Как и его братья и сестры, Голо окончил частные курсы по базовой школьной программе на Мауэркирхерштрассе, прежде чем осенью 1918 года, то есть в девять лет, поступить в гимназию имени Кайзера Вильгельма. Там он, по его собственному признанию, был «средним учеником». Судя по мемуарам и письмам матери, его всегда считали, несмотря на возникавшие порою опасения остаться на второй год, беспроблемным гимназистом, проявлявшим особую склонность к немецкой поэзии и истории. С латынью и греческим дела обстояли тоже хорошо, а при старании даже очень. «Голо лучше всех в классе выполняет упражнения по латыни, и вообще у него все наладится».

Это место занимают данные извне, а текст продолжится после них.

-- ==== Sys2Proof/Machine/Stitch.lean ====
section
/-!
DEFINITION. The seam stitcher: views, strips entering the stitch buffer, view rows, seams, the row store and the exchange
with neighbouring devices (R338 to R361).
-/
namespace Sys2Proof.Machine

/-! ### Geometry of a view's members -/

/-- The web grid of a view. -/
def gridOf (s : State) (v : Nat) : Grid :=
  { ncol := s.rd Reg.View.NCOL v, pitch := s.rd Reg.View.XPITCH v, org := s.rdI Reg.View.XORG v }

/-- C0 to C5 of a head. -/
def coeffs (s : State) (h : Nat) : List Int := (List.range 6).map fun k => s.rdI2 Reg.Geom.C h k

/-- A head's geometry under a seam shift. -/
def geoOf (s : State) (h : Nat) (xs : Int) : Geo :=
  let hw := s.rd Reg.Head.HW h
  { c := coeffs s h, ofs := s.rdI Reg.Geom.GOFS h + xs, hw := hw, first := 0, count := hw }

/-- XS of member m, for m from 0: REMSIG and the offsets of the seams to its left (R349). -/
def shiftOf (s : State) (v m : Nat) : Int :=
  roundAway ((s.rdI Reg.View.REMSIG v + ((List.range m).map fun k => s.rdI2 Reg.Seam.SIGMA v k).sum) * s.rd Reg.View.XPITCH v) 64

/-- Column ranges of a list of heads with their seam shifts. -/
def coversOf (s : State) (v : Nat) (ms : List (Nat × Int)) : List (Nat × Nat) := ms.map fun m => (geoOf s m.1 m.2).cover (gridOf s v)

/-- Column ranges of the members with every shift 0. -/
def covers0 (s : State) (v : Nat) : List (Nat × Nat) := coversOf s v ((membersOf s v).map fun h => (h, 0))

/-- CS and FW of seam k fit the overlap of its members; members that share no column have no overlap to check
(R355; log entry 25). -/
def blendOkAt (s : State) (v k cs fw : Nat) : Bool :=
  let cv := covers0 s v
  let ov := overlap (cv.getD k (0, 0)) (cv.getD (k + 1) (0, 0))
  decide (s.rd Reg.View.NMEM v ≤ k + 1) || ov.2 == 0 || blendFits cs fw ov

/-- The geometry of every member and their coverage pass R346, and the overlaps pass R355. -/
def membersOk (s : State) (v : Nat) : Bool :=
  ((membersOf s v).all fun h => slopeOk (s.rd Reg.Head.HW h) (s.rd Reg.View.XPITCH v) (coeffs s h)) && coverageOk (covers0 s v) &&
    (List.range (s.rd Reg.View.NMEM v - 1)).all fun k => blendOkAt s v k (s.rd2 Reg.Seam.CS v k) (s.rd2 Reg.Seam.FW v k)

/-! ### SST.VIEW and SST.EDGE (R338, R357) -/

/-- Device address of the view blocks. -/
def sstBase : Nat := 0x20060000

/-- MEMBER, VIEW and MIDX of every head follow the views' member lists (Table 10-3). -/
def showMembers (s : State) : State :=
  (List.range 32).foldl (fun t h =>
    match viewOf s h with
    | some v => t.wrAll h [(Reg.Geom.MEMBER, 1), (Reg.Geom.VIEW, v), (Reg.Geom.MIDX, ((membersOf s v).findIdx? (· == h)).getD 0)]
    | none => t.wrAll h [(Reg.Geom.MEMBER, 0), (Reg.Geom.VIEW, 0), (Reg.Geom.MIDX, 0)]) s

/-- XO bits of the view block words 0x00 to 0x40. -/
def viewFields : List Field :=
  [Reg.View.NMEM, Reg.View.NCOL, Reg.View.XPITCH, Reg.View.FILLVAL, Reg.View.XORG, Reg.View.KSEL, Reg.View.SBWEIGHT, Reg.View.EMODE,
   Reg.View.EPOL, Reg.View.ETHR, Reg.View.EIN, Reg.View.XEL, Reg.View.XER]

/-- The view block with a payload written (word k of the payload is word k of the block). -/
def writeView (a : XArgs) (s : State) : State :=
  let s := blockWrite sstBase a a.i 0 viewFields s
  (List.range 32).foldl (fun s k => if 2 + k / 8 < a.ws.length then s.wr2 Reg.View.MEMBERS a.i k (bits (a.w (2 + k / 8)) (8 * (k % 8) + 4) (8 * (k % 8))) else s) s

/-- SST.VIEW: writes a view block: members and web grid (R338). -/
def execSstView (x : XWord) (s : State) : Out :=
  direct 6 0x01 16 x (fun a s =>
    let t := showSbrows (showMembers (writeView a s))
    let ms := membersOf t a.i
    if (membersOf s a.i ++ ms).any s.busyHead then .error stHEADBUSY
    else if 9 < a.ws.length ∨ !inRange (t.rd Reg.View.NCOL a.i) 1 1048576 ∨ t.rd Reg.View.XPITCH a.i = 0 ∨ 32 < t.rd Reg.View.NMEM a.i ∨
        t.rd Reg.View.EMODE a.i = 3 ∨ !ms.Nodup ∨ ms.any (fun h => (List.range 16).any fun u => u != a.i && (membersOf s u).contains h) then
      .error stBOUNDS
    else if ms ≠ [] ∧ (!membersOk t a.i ∨ t.rd Reg.View.SBROWS a.i < 4) then .error stBOUNDS
    else .ok (t.setView a.i {})) s

/-- The boundary member reaches past its device's outermost column by half the feather width (R357; log entry 26). -/
def edgeReach (s : State) (v : Nat) (right : Bool) : Bool :=
  let half : Int := (s.rd2 Reg.Seam.FW v 31 / 2 : Nat)
  let ms := membersOf s v
  let r := gridOf s v
  match if right then ms.getLast? else ms.head? with
  | none => false
  | some h =>
    let e := (geoOf s h 0).reach r
    decide (s.rd Reg.Head.HW h ≠ 0 ∧ r.pitch ≠ 0) && (if right then decide ((r.ncol : Int) - 1 + half ≤ e.2) else decide (e.1 ≤ -half))

/-- SST.EDGE: enables the cross-device edge exchange of a view (R357). -/
def execSstEdge (x : XWord) (s : State) : Out :=
  blockOp 6 0x05 16 x (sstBase + 0x48) 1 [Reg.View.REMOTEL, Reg.View.REMOTER, Reg.View.EXW, Reg.View.XLAG, Reg.View.EDGETO]
    (fun _ _ => none)
    (fun val a s => inRange (val Reg.View.EXW) 32 1024 && inRange (val Reg.View.XLAG) 2 64 && inRange (val Reg.View.EDGETO) 1 1000000 &&
      (val Reg.View.REMOTEL == 0 || edgeReach s a.i false) && (val Reg.View.REMOTER == 0 || edgeReach s a.i true))
    (fun _ _ s => showSbrows s) s

/-! ### Streamed operations (R346, R353, R355) -/

/-- The apply context names views, and those of them that a check concerns. -/
def viewTargets (s : State) : Option (List Nat) :=
  match s.seq.xat.target with
  | .view v => some [v]
  | .views => some (openViews s)
  | _ => none
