/-- HIF.MIRCFG: the refresh interval, 1 to 10,000 µs. -/
def execHifMircfg (x : XWord) (s : State) : Out :=
  xop 0x10 0x01 x (fun a s =>
    let n := bits (a.w 0) 31 0
    if inRange n 1 10000 then .fin stOK (s.wr Reg.Bar0.MREFRESH 0 n) else .no stBOUNDS s) s

/-- Clear HIF's counters (R304, R476). -/
def hifCnt (s : State) : State := s.clr 0 [Reg.Bar0.DBERRCNT, Reg.Bar0.B2ERRCNT]

end Sys2Proof.Machine
end

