-- ==== Sys2Proof/Machine/Power.lean ====
section
/-!
DEFINITION. The Damper, the core voltage loop, supply and thermal monitors, Ember and the reset sources (R555 to R568).
-/
namespace Sys2Proof.Machine

/-! ### Settings (R555, R558 to R560) -/

/-- PBA.BUDGET: 40,000 to 240,000 mW in multiples of 125 (R555). -/
def execPbaBudget (x : XWord) (s : State) : Out :=
  xop 0x15 0x01 x (fun a s =>
    let n := bits (a.w 0) 31 0
    if !inRange n 40000 240000 || n % 125 != 0 then .no stBOUNDS s else .fin stOK (s.wr Reg.Pba.BUDGET 0 n)) s

/-- The lowest VCORE that the regulator permits at a VMIN, 0.97 × VMIN, is a warning threshold plus 10 mV or more (R559). -/
def warnFits (warn vmin : Nat) : Bool := decide (100 * (warn + 10) ≤ 97 * vmin)

/-- PBA.VBOUNDS: VMIN and VMAX, laid out as PBA word 0x08 (R559, R69). -/
def execPbaVbounds (x : XWord) (s : State) : Out :=
  xop 0x15 0x02 x (fun a s =>
    let lo := Reg.Pba.VMIN.get 0 (a.w 0)
    let hi := Reg.Pba.VMAX.get 0 (a.w 0)
    if hi < lo ∨ !inRange lo 640 900 ∨ !inRange hi 640 900 ∨ !warnFits (s.rd Reg.Rail.WARN 0) lo then .no stBOUNDS s
    else .fin stOK (s.wrAll 0 [(Reg.Pba.VMIN, lo), (Reg.Pba.VMAX, hi)])) s

/-- PBA.TARGET: VTARGET, laid out as PBA word 0x08, and as far as LEN reaches the words 0x10 and 0x18 with VREGADR, TWARN,
PEVEN, INSPREQ and LIVEHOLD (R558, R562, R568). -/
def execPbaTarget (x : XWord) (s : State) : Out :=
  xop 0x15 0x03 x (fun a s =>
    if !inRange (Reg.Pba.VTARGET.get 0 (a.w 0)) 100 2000 || !inRange (payOr a s 0 1 Reg.Pba.TWARN) 60 130 ||
        decide (60000 < payOr a s 0 2 Reg.Pba.LIVEHOLD ∨ 3 < a.ws.length) then .no stBOUNDS s
    else .fin stOK (setFrom a 0 [(0, Reg.Pba.VTARGET), (1, Reg.Pba.VREGADR), (1, Reg.Pba.TWARN), (1, Reg.Pba.PEVEN),
      (2, Reg.Pba.INSPREQ), (2, Reg.Pba.LIVEHOLD)] s)) s

/-- Ranges of WARN and RESET of a rail, mV (Table 18-2). -/
def railRange : List ((Nat × Nat) × (Nat × Nat)) :=
  [((600, 700), (560, 620)), ((720, 780), (680, 740)), ((830, 880), (780, 840)), ((1100, 1170), (1040, 1120)),
   ((1020, 1080), (960, 1030)), ((1660, 1770), (1560, 1680)), ((3050, 3250), (2880, 3080))]

/-- PBA.MONITOR: WARN and RESET of a rail (R560). -/
def execPbaMonitor (x : XWord) (s : State) : Out :=
  direct 0x15 0x04 7 x (fun a s =>
    let w := bits (a.w 0) 31 16
    let r := bits (a.w 0) 15 0
    let g := railRange.getD a.i ((0, 0), (0, 0))
    if !inRange w g.1.1 g.1.2 || !inRange r g.2.1 g.2.2 || decide (w ≤ r) ||
        (a.i == 0 && !warnFits w (s.rd Reg.Pba.VMIN 0)) then .error stBOUNDS
    else .ok (s.wrAll a.i [(Reg.Rail.WARN, w), (Reg.Rail.RESET, r)])) s

/-! ### Grants (R555 to R557) -/

/-- The account fits the budget at a core voltage in mV: account × VCORE² ≤ BUDGET × 800² (R555). -/
def fits (s : State) (mw v : Nat) : Bool := decide (mw * (v * v) ≤ s.rd Reg.Pba.BUDGET 0 * 640000)

/-- The commanded core voltage: a command to the regulator counts from the moment that it is given (R555). -/
def commandedMv (s : State) : Nat :=
  (s.twOf 1).queue.foldl (fun v k => match k with | .voutCommand w => max v w | _ => v) (s.rd Reg.Pba.VCMD 0)

/-- The request that comes next: of the lowest class, the first to arrive (R556). -/
def nextGrant (s : State) : Option Grant :=
  s.damper.waiting.foldl (fun b g => match b with | some h => if g.cls < h.cls then some g else b | none => some g) none

/-- GRANT_ISSUE: the Damper grants the next request once the account allows it and no rail is below warning (R555, R556,
Table 18-3). -/
def execGrantIssue (s : State) : Out :=
  match nextGrant s with
  | none => ok s
  | some g =>
    if supWarn s || s.power.ember || !fits s (baseMw + heldMw s + g.mw) (commandedMv s) then ok s
    else
      let d := { s.damper with waiting := s.damper.waiting.erase g, held := s.damper.held ++ [g] }
      ok ((showPend (showGranted (setHeld { s with damper := d }))).evt 0x15 0 0x40)

/-! ### The voltage loop (R558, R559) -/

/-- The Damper has a VOUT_COMMAND under way or waiting. -/
def stepPending (s : State) : Bool := (s.twOf 1).queue.any TwKind.isReg

/-- The loop wants to raise VCORE, given the issue rate of the slowest active row processor in M slots/s. -/
def wantsRise (s : State) (rate : Nat) : Bool :=
  decide (rate < s.rd Reg.Pba.VTARGET 0) || (runningHeads s).any (ebHalf s) || decide (s.rd Reg.Pba.VCMD 0 < s.rd Reg.Pba.VMIN 0)

/-- The loop may lower VCORE. -/
def wantsFall (s : State) (rate : Nat) : Bool :=
  decide (11 * s.rd Reg.Pba.VTARGET 0 < 10 * rate) &&
    (runningHeads s).all fun h => decide (8 * s.rd Reg.Head.EBFILL h ≤ s.rd Reg.Head.EBSLOTS h)

/-- The next command of VCORE, in a step of 5 mV, and whether a rise is withheld: the cap and VMAX pull down first, VMIN
holds it up (R557, R558, R68). -/
def nextVcore (s : State) (rate : Nat) : Option Nat × Bool :=
  let v := s.rd Reg.Pba.VCMD 0
  let acc := baseMw + heldMw s
  let canFall := decide (s.rd Reg.Pba.VMIN 0 ≤ v - 5)
  if (!fits s acc v || decide (s.rd Reg.Pba.VMAX 0 < v)) && canFall then (some (v - 5), wantsRise s rate)
  else if wantsRise s rate then
    if decide (v + 5 ≤ s.rd Reg.Pba.VMAX 0) && fits s acc (v + 5) then (some (v + 5), false) else (none, true)
  else if wantsFall s rate && canFall then (some (v - 5), false)
  else (none, false)

/-- VOLTAGE_LOOP_STEP: at most every 100 µs the loop commands one step, unless a rail is below warning, the regulator has
failed or reported no VOUT_MODE, or a command of it is still under way (R558, R559, Table 18-3). -/
def execVoltageLoopStep (rate : Nat) (s : State) : Out :=
  if !s.up || supWarn s || s.power.vregBad || s.power.voutN.isNone || stepPending s then ok s
  else
    let r := nextVcore s rate
    let s := setHeld { s with damper := { s.damper with riseHeld := r.2 } }
    match r.1 with
    | some v => ok (queueReg (.voutCommand v) s)
    | none => ok s

/-- VREG_RETRY: 10 ms after a failed transaction the loop tries the regulator again, from VOUT_MODE where it has none
(R559, R601). -/
def execVregRetry (s : State) : Out :=
  if !s.power.vregBad || stepPending s || s.power.ember then ok s
  else
    let k := if s.power.voutN.isNone then TwKind.voutMode else .voutCommand (s.rd Reg.Pba.VCMD 0)
    ok (queueReg k { s with power := { s.power with vregBad := false } })

/-! ### Supply dips (R561) -/

/-- Source 464 + r, where PEVEN enables it. -/
def railToken (r : Nat) (s : State) : State := if (s.rd Reg.Pba.PEVEN 0).testBit r then s.emit (464 + r) else s

/-- Lines that are being ingested carry LOWMARGIN. -/
def lowLines (s : State) : State :=
  (runningHeads s).foldl (fun s h =>
    match (s.head h).line with
    | some l => s.setHead h { s.head h with line := some { l with low := true } }
    | none => s) s

/-- SUPPLY_WARNING_ENTER: rail r has been below WARN for 50 ns (Table 18-3, step 1). -/
def execSupplyWarningEnter (r : Nat) (s : State) : Out :=
  within r 7 <|
    if (s.rd Reg.Pba.SUPWARNR 0).testBit r then ok s
    else
      let s := s.wr Reg.Pba.SUPWARNR 0 (s.rd Reg.Pba.SUPWARNR 0 ||| 2 ^ r)
      let s := { s with power := { s.power with dips := Tbl.set (fun _ => none) s.power.dips r (some (s.pt, s.raw)) } }
      ok (lowLines (railToken r (s.sat Reg.Rail.DIPCNT r 1)))

/-- SUPPLY_WARNING_EXIT: rail r has been at WARN + 10 mV or more for 1 µs; the dip record is written with the lowest sample,
and once no rail is below warning the state is RECOVERING (Table 18-3, steps 3 to 5). -/
def execSupplyWarningExit (r vlow : Nat) (s : State) : Out :=
  within r 7 <|
    if !(s.rd Reg.Pba.SUPWARNR 0).testBit r then ok s
    else
      let d := (Tbl.get (fun _ => none) s.power.dips r).getD (s.pt, s.raw)
      let k := s.rd Reg.Pba.DIPWP 0 % 16
      let s1 := s.wrAll k [(Reg.Dip.RAIL, r), (Reg.Dip.TSTART, d.1), (Reg.Dip.DUR, s.raw - d.2), (Reg.Dip.VLOW, vlow)]
      let s1 := (s1.wrap Reg.Pba.DIPWP 0 1).wr Reg.Pba.SUPWARNR 0 (s.rd Reg.Pba.SUPWARNR 0 &&& (127 - 2 ^ r))
      let s1 := railToken r { s1 with power := { s1.power with dips := Tbl.erase s1.power.dips r } }
      ok (if supWarn s1 || !s1.up then s1 else settleDip { s1 with power := { s1.power with recovering := true } })

/-- RAIL_BELOW_RESET: rail r has been below RESET for 200 ns (R560, Table 18-5). -/
def execRailBelowReset (r : Nat) (s : State) : Out :=
  within r 7 <| if r = 1 then ok (powerOn s) else ok ((coreReset 5 s).wr Reg.Pba.RSTRAIL 0 r)

/-! ### Thermal limits (R562, R563) -/

/-- THERMAL_WARNING: the sensors read new temperatures; THOT is set at TWARN, with source 471, and clears 5 °C below. -/
def execThermalWarning (temps : List Int) (s : State) : Out :=
  let s := readTemps temps s
  let w : Int := s.rd Reg.Pba.TWARN 0
  if 16 * w ≤ tjMax s ∧ !s.on Reg.Pba.THOT 0 then
    let s := s.wr Reg.Pba.THOT 0 1
    ok (if (s.rd Reg.Pba.PEVEN 0).testBit 7 then s.emit 471 else s)
  else if tjMax s ≤ 16 * (w - 5) then ok (s.wr Reg.Pba.THOT 0 0)
  else ok s

/-- THERMAL_SHUTDOWN: Tj reaches 135 °C and the device resets, held (R563). VCORE_EN is low under this cause (Table 18-6a). -/
def execThermalShutdown (temps : List Int) (s : State) : Out :=
  let s := readTemps temps s
  if tjMax s < 16 * 135 then ok s
  else
    let r := coreReset 6 s
    ok { r with power := { r.power with hot := true, vcoreEn := false } }

/-- THERMAL_RELEASE: Tj has stayed at or below 115 °C for 1 s (R563). -/
def execThermalRelease (temps : List Int) (s : State) : Out :=
  let s := readTemps temps s
  if s.power.hot && decide (tjMax s ≤ 16 * 115) then ok { s with power := { s.power with hot := false, vcoreEn := true } } else ok s

/-! ### Ember (R564, R565) -/

/-- Completion entries that wait are written while the ring has room. -/
def flushEntries : Nat → State → State
  | 0, s => s
  | n + 1, s =>
    match s.hif.entries with
    | [] => s
    | e :: es => if ccRoom s then flushEntries n (putCompletion e (s.setHif { s.hif with entries := es })) else s

/-- PBA.EMBER completes with BUSY (R564). -/
def emberBusy (s : State) : Bool :=
  !(runningHeads s).isEmpty || (List.range 8).any (fun k => s.on Reg.Stream.RUNNING k) || (List.range 16).any (fun c => s.on Reg.Dma.ACTIVE c) ||
    (List.range 8).any (fun c => s.rd Reg.Dmc.CHSTATE c == 4) || supWarn s

/-- The command that runs completes with its entry and CPROD written (R564, step 1). -/
def completeEmber (s : State) : State :=
  let s := match s.seq.cur with
    | some (.command q) => (match s.seq.log.find? fun (c : Cmd) => c.cseq == q with | some c => completeCommand c s | none => s)
    | _ => s
  if s.on Reg.Bar0.CEN 0 then putProducer 0 (flushEntries s.hif.entries.length s) else s

/-- Entry into Ember: the completion, one refresh with STATE EMBERING, DRAM in self-refresh, links and lanes cold, VCORE_EN
low (R564). TW1 and TW2 are released and drop what they had to do. -/
def enterEmber (s : State) : State :=
  let s := refresh 3 (completeEmber s)
  let copy := s.on Reg.Slc.KCOPYOK 0
  let s := coreOff s
  let s := [1, 2].foldl (fun s p => s.setTw p { s.twOf p with queue := [], losses := 0, lost := false }) s
  { s with power := { s.power with ember := true, leaving := false, hadCopy := copy, vcoreEn := false, recovering := false } }

/-- PBA.EMBER: enters Ember. -/
def execPbaEmber (x : XWord) (s : State) : Out :=
  xop 0x15 0x05 x (fun _ s => if emberBusy s then .no stBUSY s else .gone (enterEmber s)) s

/-- A wake: VCORE_EN goes high, and TW3 will not acknowledge its first transaction (Table 18-4, R605). -/
def beginWake (s : State) : State :=
  if s.power.ember && !s.power.leaving then
    { s.setTw 3 { s.twOf 3 with mute := true } with power := { s.power with leaving := true, vcoreEn := true } }
  else s

/-- The wake task input's pending activation is served: the device wakes (R565, R587). -/
def serveWake (s : State) : State :=
  if s.rd Reg.EvrTask.TSTATE 129 = 1 ∧ s.power.ember then
    let s := s.wrAll 129 [(Reg.EvrTask.TSTATE, 0), (Reg.EvrTask.LHOP, Tbl.get (fun _ => 0) s.evr.hops 129)]
    beginWake ({ s with evr := { s.evr with hops := Tbl.erase s.evr.hops 129 } }.wrap Reg.EvrTask.ACTCNT 129 1)
  else s

/-- EMBER_WAKE: a token at the wake task input starts the exit from Ember. -/
def execEmberWake (s : State) : Out := ok (serveWake s)

/-- VCORE_POWER_GOOD: step 1 of Table 18-4 ends: TW1 reads VOUT_MODE and commands the VCORE of entry, DRAM channels that
were READY leave self-refresh, and Kindling begins its load. -/
def execVcorePowerGood (s : State) : Out :=
  if !s.power.ember || !s.power.leaving then ok s
  else
    let s := { s with power := { s.power with ember := false } }
    let s := queueReg (.voutCommand (s.rd Reg.Pba.VCMD 0)) (queueReg .voutMode s)
    let s := (readyChannels s).foldl (fun s c => (s.setDram c { s.dram c with training := true }).wr Reg.Dmc.CHSTATE c 1) s
    ok (setPhase 3 s)

/-! ### Resets (R566) and live views (R568) -/

/-- VAUX_POWER_ON. -/
def execVauxPowerOn (s : State) : Out := ok (powerOn s)

/-- RST_N_ASSERT: RST_N has been low for 1 µs. -/
def execRstNAssert (s : State) : Out := ok (coreReset 2 s)

/-- LIVEHOLD_EXPIRY: LIVEHOLD has passed since the last GAP record of a source (R568). -/
def execLiveholdExpiry (src : Nat) (s : State) : Out :=
  ok { s with dlg := { s.dlg with gapSrcs := s.dlg.gapSrcs.filter (· != src) } }

/-- Clear PBA's counters (R577). -/
def pbaCntOne (r : Nat) (s : State) : State := s.clr r [Reg.Rail.DIPCNT]

/-- HELDCNT. -/
def pbaCnt (s : State) : State := s.clr 0 [Reg.Pba.HELDCNT]

/-- Clear SLC's counters (R577). -/
def slcCnt (s : State) : State := s.clr 0 [Reg.Slc.WIPEFAIL, Reg.Slc.TAMPERCNT, Reg.Slc.WIPECNT]

end Sys2Proof.Machine
end

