-- ==== Sys2Proof/Certificates/Slice0/Obligations.lean ====
section
/-!
DEFINITION. The statements for the provers.
-/
open Sys2Proof Sys2Proof.Machine

/-! ### Instructions -/

/-- ADD to MAX (R281, R286, R289, Table 8-6).
Readings and choices of the model in it: log entries 4, 7. -/
def Obligations.ScalarArithmetic : Prop :=
  ∀ e ∈ ([(Instr.add, 3, fun w a b => if mbit w 1 then BitVec.ofInt 32 (clampI (-2147483648) 2147483647 (a.toInt + b.toInt)) else a + b),
      (Instr.sub, 3, fun w a b => if mbit w 1 then BitVec.ofInt 32 (clampI (-2147483648) 2147483647 (a.toInt - b.toInt)) else a - b),
      (Instr.and_, 1, fun _ a b => a &&& b), (Instr.or_, 1, fun _ a b => a ||| b), (Instr.xor_, 1, fun _ a b => a ^^^ b),
      (Instr.shl, 3, fun w a b =>
        if mbit w 1 then BitVec.ofInt 32 (clampI (-2147483648) 2147483647 (a.toInt * 2 ^ (b.toNat % 32))) else a <<< (b.toNat % 32)),
      (Instr.shr, 1, fun _ a b => a >>> (b.toNat % 32)), (Instr.sra, 1, fun _ a b => a.sshiftRight (b.toNat % 32)),
      (Instr.mul, 1, fun _ a b => a * b),
      (Instr.mulh, 5, fun w a b =>
        if mbit w 2 then ((a.setWidth 64 * b.setWidth 64) >>> 32).setWidth 32 else ((a.signExtend 64 * b.signExtend 64) >>> 32).setWidth 32),
      (Instr.slt, 5, fun w a b => if (if mbit w 2 then a.ult b else a.slt b) then 1 else 0),
      (Instr.min_, 5, fun w a b => if mbit w 2 then BitVec.ofNat 32 (min a.toNat b.toNat) else BitVec.ofInt 32 (min a.toInt b.toInt)),
      (Instr.max_, 5, fun w a b => if mbit w 2 then BitVec.ofNat 32 (max a.toNat b.toNat) else BitVec.ofInt 32 (max a.toInt b.toInt))] :
      List ((Nat → IWord → Instr) × Nat × (IWord → BitVec 32 → BitVec 32 → BitVec 32))),
    ∀ (u : Nat) (w : IWord) (s : State), Takes u w e.2.1 s → Bare u s →
      let p := s.proc (core u)
      let r := e.2.2 w (p.sreg w.a) (if mbit w 0 then w.imm else p.sreg w.b)
      ∃ t, exec (e.1 u w) s = .next t ∧
        Retired (core u) (p.pc + 1) (if w.d = 0 then p else { p with s := Tbl.set (fun _ => 0) p.s w.d r }) [] s t ∧
        (∀ n, (t.proc (core u)).sreg n = if n = w.d ∧ n ≠ 0 then r else p.sreg n)

/-- LDA, ADDA, MOVSA, MOVAS, KRD (R279, R289, Table 8-6).
Readings and choices of the model in it: log entry 4. -/
def Obligations.AddressMoves : Prop :=
  ∀ (u : Nat) (w : IWord) (s : State),
    let p := s.proc (core u)
    let ext : Bool → BitVec 48 := fun sx => match p.pfx with
      | some q => BitVec.ofNat 48 (q.2 % 65536 * 2 ^ 32 + w.imm.toNat)
      | none => if sx then w.imm.signExtend 48 else w.imm.setWidth 48
    let toA := fun c x => ∃ t, exec c s = .next t ∧
      Retired (core u) (p.pc + 1) { p with a := Tbl.set (fun _ => 0) p.a w.d x } [] s t ∧
      (∀ n, (t.proc (core u)).areg n = if n = w.d then x else p.areg n)
    let toS := fun c (x : BitVec 32) => ∃ t, exec c s = .next t ∧
      Retired (core u) (p.pc + 1) (if w.d = 0 then p else { p with s := Tbl.set (fun _ => 0) p.s w.d x }) [] s t ∧
      (∀ n, (t.proc (core u)).sreg n = if n = w.d ∧ n ≠ 0 then x else p.sreg n)
    (Takes u w 0 s → w.d < 8 → toA (.lda u w) (ext false)) ∧
    (Takes u w 1 s → w.d < 8 → w.a < 8 →
      toA (.adda u w) (p.areg w.a + if mbit w 0 then ext true else (p.sreg w.b).signExtend 48)) ∧
    (Takes u w 1 s → Bare u s → w.a < 8 →
      toS (.movsa u w) (if mbit w 0 then ((p.areg w.a).extractLsb' 32 16).setWidth 32 else (p.areg w.a).extractLsb' 0 32)) ∧
    (Takes u w 0 s → Bare u s → w.d < 8 →
      toA (.movas u w) (BitVec.ofNat 48 ((p.sreg w.b).toNat % 65536 * 2 ^ 32 + (p.sreg w.a).toNat))) ∧
    (Takes u w 3 s → Bare u s → u < 72 →
      toS (.krd u w) ((p.kreg (w.a + if mbit w 1 then 32 else 0)).extractLsb' (if mbit w 0 then 32 else 0) 32))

В возрасте четырнадцати лет он по собственному желанию перешел в реформированную школу Курта Хана в Салеме. После отъезда старших детей, которые особо не считались с укладом отчего дома, Голо почувствовал, что в одиночку уже не выдержит родительского давления. Мать сразу «поняла это» и в декабре 1922 года отправилась с ним на Боденское озеро [в Салем] для предварительного разговора, который, вопреки впечатлению, оставленному некогда Клаусом, получился удачным, хотя поначалу оказанный матери и сыну прием не сулил ничего хорошего. «Если бы речь шла не о тебе, я написала бы ему [имеется в виду Курт Хан] открытку следующего содержания: „После такого не столь любезного приема я намерена отказаться от своих планов“, — призналась Катя сыну, но потом ради его блага (ведь он так хотел попасть туда!) решила все-таки смирить гордыню, что далось ей совсем нелегко. Зимой пришло наконец долгожданное разрешение. После Пасхи 1923 года Голо Манн мог начать учебу в Салеме. Он всю жизнь был благодарен матери за поддержку.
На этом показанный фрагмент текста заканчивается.